» **DATA IN THIS EXERCISE**:
/-- The number of members and the position of a member, T the least significant digit (R2, R263, R264, R381). -/
def memberCount (g : Geo) (d : CollDesc) : Nat := (groupDecks d).length * ((levels g d).map g.n).prod
def positionOf (g : Geo) (d : CollDesc) (deck : Nat) : Nat :=
  let r := (levels g d).foldl (fun (r : Nat × Nat) a => (r.1 + r.2 * g.at_ a, r.2 * g.n a)) (0, 1)
  deckRank d deck + (groupDecks d).length * r.1

/-- The digit of position `p` on axis `a`. -/
def digitOf (g : Geo) (d : CollDesc) (p a : Nat) : Nat :=
  let w := (((levels g d).takeWhile (fun x => x != a)).map g.n).prod
  p / (groupDecks d).length / w % g.n a

/-! ### Pieces -/

/-- Elements (or bytes) in the unit that a level's data is cut in: one; for E5M2, on the wire or in memory, a whole block of 32,
which has one scale; a vote record stays whole. (DEDUCED, log entry 94.) -/
def unitElems (d : CollDesc) : Nat := if d.op = 6 then 16 else if d.rtype = 2 ∨ d.skim = 2 then 32 else 1

/-- COUNT in units. -/
def countUnits (d : CollDesc) : Nat := d.count / unitElems d

/-- A stretch of the accumulation space, in units, and the position it belongs to. -/
structure Stretch where
  off : Nat
  len : Nat
  tag : Nat := 0
deriving DecidableEq, Repr

/-- Part `k` of `m` of a stretch: equal parts, where the units divide; else extra units go to the lower parts. -/
def cutOf (x : Stretch) (m k : Nat) : Stretch :=
  let q := x.len / m
  let r := x.len % m
  { x with off := x.off + k * q + min k r, len := q + (if k < r then 1 else 0) }

/-- What one chunk stream of a port carries at one step. -/
structure PlanItem where
  port : Nat
  level : Nat
  dist : Bool
  step : Nat
  parts : List Stretch
deriving DecidableEq, Repr

/-- Sends and receives of a level, and the stretches that are the member's own after it. -/
structure LevelPlan where
  sends : List PlanItem
  recvs : List PlanItem
  backSends : List PlanItem
  backRecvs : List PlanItem
  own : List Stretch
deriving DecidableEq, Repr

/-- The stretches of digit `j` out of `n` on axis `a`: by digit for a scatter, by cutting otherwise. -/
def digitParts (g : Geo) (d : CollDesc) (a n j : Nat) (xs : List Stretch) : List Stretch :=
  if d.op = 2 then xs.filter (fun x => digitOf g d x.tag a == j) else xs.map (fun x => cutOf x n j)

/-- The T level of a reduction (R390). -/
def reduceT (g : Geo) (d : CollDesc) (xs : List Stretch) : LevelPlan :=
  let t := g.at_ 0
  let others := (List.range 4).filter (fun q => q != t)
  let port := fun q => (t ^^^ q) - 1
  let item := fun (dist : Bool) q (parts : List Stretch) => ({ port := port q, level := 1, dist := dist, step := 0, parts := parts } : PlanItem)
  let own := digitParts g d 0 4 t xs
  { sends := others.map (fun q => item false q (digitParts g d 0 4 q xs)), recvs := others.map (fun q => item false q own),
    backSends := others.map (fun q => item true q own), backRecvs := others.map (fun q => item true q (digitParts g d 0 4 q xs)),
    own := own }

/-- The ports of a ring axis: +, −. -/
def ringPorts (a : Nat) : Nat × Nat := (2 * a + 1, 2 * a + 2)

/-- The half of the stretches that travels in + (0) or − (1); an odd unit goes to the lower half. -/
def halfOf (k : Nat) (xs : List Stretch) : List Stretch := xs.map (fun x => cutOf x 2 k)

/-- Piece `j` of direction `k` on a ring (R391): in a scatter the piece that ends at coordinate `c` is piece `c + 1` in the
direction's own counting. -/
def ringPiece (g : Geo) (d : CollDesc) (a k j : Nat) (xs : List Stretch) : List Stretch :=
  let n := g.n a
  let hs := halfOf k xs
  if d.op = 2 then
    let c := (j + n - 1) % n
    hs.filter (fun x => digitOf g d x.tag a == (if k = 0 then c else (n - c) % n))
  else hs.map (fun x => cutOf x n j)

/-- A ring level of a reduction (R391). -/
def reduceRing (g : Geo) (d : CollDesc) (a : Nat) (xs : List Stretch) : LevelPlan :=
  let n := g.n a
  let at_ := fun k => if k = 0 then g.at_ a else (n - g.at_ a) % n
  let out := fun k => if k = 0 then (ringPorts a).1 else (ringPorts a).2
  let inn := fun k => if k = 0 then (ringPorts a).2 else (ringPorts a).1
  let piece := fun k (j : Int) => ringPiece g d a k (j % (n : Int)).toNat xs
  let steps := (List.range (n - 1)).flatMap (fun s => (List.range 2).map (fun k => (s, k)))
  let mk := fun (port : Nat) (dist : Bool) (s : Nat) (parts : List Stretch) =>
    ({ port := port, level := a + 1, dist := dist, step := s, parts := parts } : PlanItem)
  { sends := steps.map (fun x => mk (out x.2) false x.1 (piece x.2 ((at_ x.2 : Int) - x.1))),
    recvs := steps.map (fun x => mk (inn x.2) false x.1 (piece x.2 ((at_ x.2 : Int) - 1 - x.1))),
    backSends := steps.map (fun x => mk (out x.2) true x.1 (piece x.2 ((at_ x.2 : Int) + 1 - x.1))),
    backRecvs := steps.map (fun x => mk (inn x.2) true x.1 (piece x.2 ((at_ x.2 : Int) - x.1))),
    own := piece 0 (at_ 0 + 1) ++ piece 1 (at_ 1 + 1) }

/-- A level of a gather: every member's set goes to all others of the level, on a ring in halves (R388, R391). -/
def gatherLevel (g : Geo) (a : Nat) (sets : Nat → List Stretch) : List PlanItem × List PlanItem :=
  let n := g.n a
  let me := g.at_ a
  if a = 0 then
    let others := (List.range 4).filter (fun q => q != me)
    (others.map (fun q => { port := (me ^^^ q) - 1, level := 1, dist := false, step := 0, parts := sets me }),
     others.map (fun q => { port := (me ^^^ q) - 1, level := 1, dist := false, step := 0, parts := sets q }))
  else
    let steps := (List.range (n - 1)).flatMap (fun s => (List.range 2).map (fun k => (s, k)))
    let origin := fun (k s : Nat) => if k = 0 then (me + n * n - s) % n else (me + s) % n
    (steps.map (fun x =>
      { port := if x.2 = 0 then (ringPorts a).1 else (ringPorts a).2, level := a + 1, dist := false, step := x.1,
        parts := halfOf x.2 (sets (origin x.2 x.1)) }),
     steps.map (fun x =>
      { port := if x.2 = 0 then (ringPorts a).2 else (ringPorts a).1, level := a + 1, dist := false, step := x.1,
        parts := halfOf x.2 (sets (origin x.2 (x.1 + 1))) }))

/-- How many hops from `i` to `j` in the shorter direction, and which: 0 for +, which a tie takes (R391). -/
def ringWay (n i j : Nat) : Nat × Nat :=
  let f := (j + n - i) % n
  if f ≤ n - f then (f, 0) else (n - f, 1)

/-- A level of an exchange: blocks move toward their destination's digit, relayed hop by hop (R391). `held` gives the blocks
that a member with digit `o` holds for digit `q`. -/
def exchangeLevel (g : Geo) (a : Nat) (held : Nat → Nat → List Stretch) : List PlanItem × List PlanItem :=
  let n := g.n a
  let me := g.at_ a
  if a = 0 then
    let others := (List.range 4).filter (fun q => q != me)
    (others.map (fun q => { port := (me ^^^ q) - 1, level := 1, dist := false, step := 0, parts := held me q }),
     others.map (fun q => { port := (me ^^^ q) - 1, level := 1, dist := false, step := 0, parts := held q me }))
  else
    let steps := (List.range (n / 2)).flatMap (fun s => (List.range 2).map (fun k => (s, k)))
    let origin := fun (k s : Nat) => if k = 0 then (me + n * n - s) % n else (me + s) % n
    let moving := fun (k s o : Nat) => (List.range n).flatMap (fun q =>
      let w := ringWay n o q
      if w.2 = k ∧ s < w.1 then held o q else [])
    (steps.map (fun x =>
      { port := if x.2 = 0 then (ringPorts a).1 else (ringPorts a).2, level := a + 1, dist := false, step := x.1,
        parts := moving x.2 x.1 (origin x.2 x.1) }),
     steps.map (fun x =>
      { port := if x.2 = 0 then (ringPorts a).2 else (ringPorts a).1, level := a + 1, dist := false, step := x.1,
        parts := moving x.2 x.1 (origin x.2 (x.1 + 1)) }))

/-- The whole plan: sends and receives in order. -/
structure Plan where
  sends : List PlanItem
  recvs : List PlanItem
  /-- The stretches whose sum becomes final here, for a reduction. -/
  own : List Stretch
deriving DecidableEq, Repr

/-- Units of the accumulation space. -/
def totalUnits (g : Geo) (d : CollDesc) : Nat :=
  if d.op = 6 then 1
  else if d.op = 3 ∨ d.op = 7 then memberCount g d * countUnits d
  else if d.op = 5 then memberCount g d * memberCount g d * countUnits d
  else countUnits d

/-- The reduction's levels, outward. -/
def reduceLevels (g : Geo) (d : CollDesc) (as : List Nat) (xs : List Stretch) : List LevelPlan :=
  match as with
  | [] => []
  | a :: rest =>
    let l := if a = 0 then reduceT g d xs else reduceRing g d a xs
    l :: reduceLevels g d rest l.own

/-- The stretches a reduction starts with: one, or one per position for a scatter. -/
def firstStretches (g : Geo) (d : CollDesc) : List Stretch :=
  let b := totalUnits g d
  if d.op = 2 then
    let n := memberCount g d
    (List.range n).map (fun p => { off := p * (b / n), len := b / n, tag := p })
  else [{ off := 0, len := b }]

/-- The positions that agree with the own module on every level from `a` on, with digit `q` on `a`. -/
def gatheredSet (g : Geo) (d : CollDesc) (done : List Nat) (a q : Nat) : List Nat :=
  (List.range (memberCount g d)).filter (fun p =>
    (levels g d).all (fun b => done.contains b || digitOf g d p b == (if b = a then q else g.at_ b)))

/-- The plan of a gather: the sets grow level by level. -/
def gatherPlan (g : Geo) (d : CollDesc) (done as : List Nat) : List PlanItem × List PlanItem :=
  match as with
  | [] => ([], [])
  | a :: rest =>
    let u := countUnits d
    let sets := fun q => (gatheredSet g d done a q).map (fun p => ({ off := p * u, len := u, tag := p } : Stretch))
    let l := gatherLevel g a sets
    let r := gatherPlan g d (a :: done) rest
    (l.1 ++ r.1, l.2 ++ r.2)

/-- The plan of an exchange: after the levels `done`, a member holds the blocks whose destination agrees with it there. -/
def exchangePlan (g : Geo) (d : CollDesc) (done as : List Nat) : List PlanItem × List PlanItem :=
  match as with
  | [] => ([], [])
  | a :: rest =>
    let n := memberCount g d
    let u := countUnits d
    let held := fun o q => (List.range (n * n)).filterMap (fun x =>
      let src := x / n
      let dst := x % n
      let ok := (levels g d).all (fun b =>
        if b = a then digitOf g d src b == o && digitOf g d dst b == q
        else if done.contains b then digitOf g d dst b == g.at_ b
        else digitOf g d src b == g.at_ b)
      if ok then some ({ off := x * u, len := u, tag := x } : Stretch) else none)
    let l := exchangeLevel g a held
    let r := exchangePlan g d (a :: done) rest
    (l.1 ++ r.1, l.2 ++ r.2)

» **WORK TO COMPLETE**: Identify the lines above that contain the word "reduceRing", then copy them.

» **THE COMPLETED TASK**:
def reduceRing (g : Geo) (d : CollDesc) (a : Nat) (xs : List Stretch) : LevelPlan :=
    let l := if a = 0 then reduceT g d xs else reduceRing g d a xs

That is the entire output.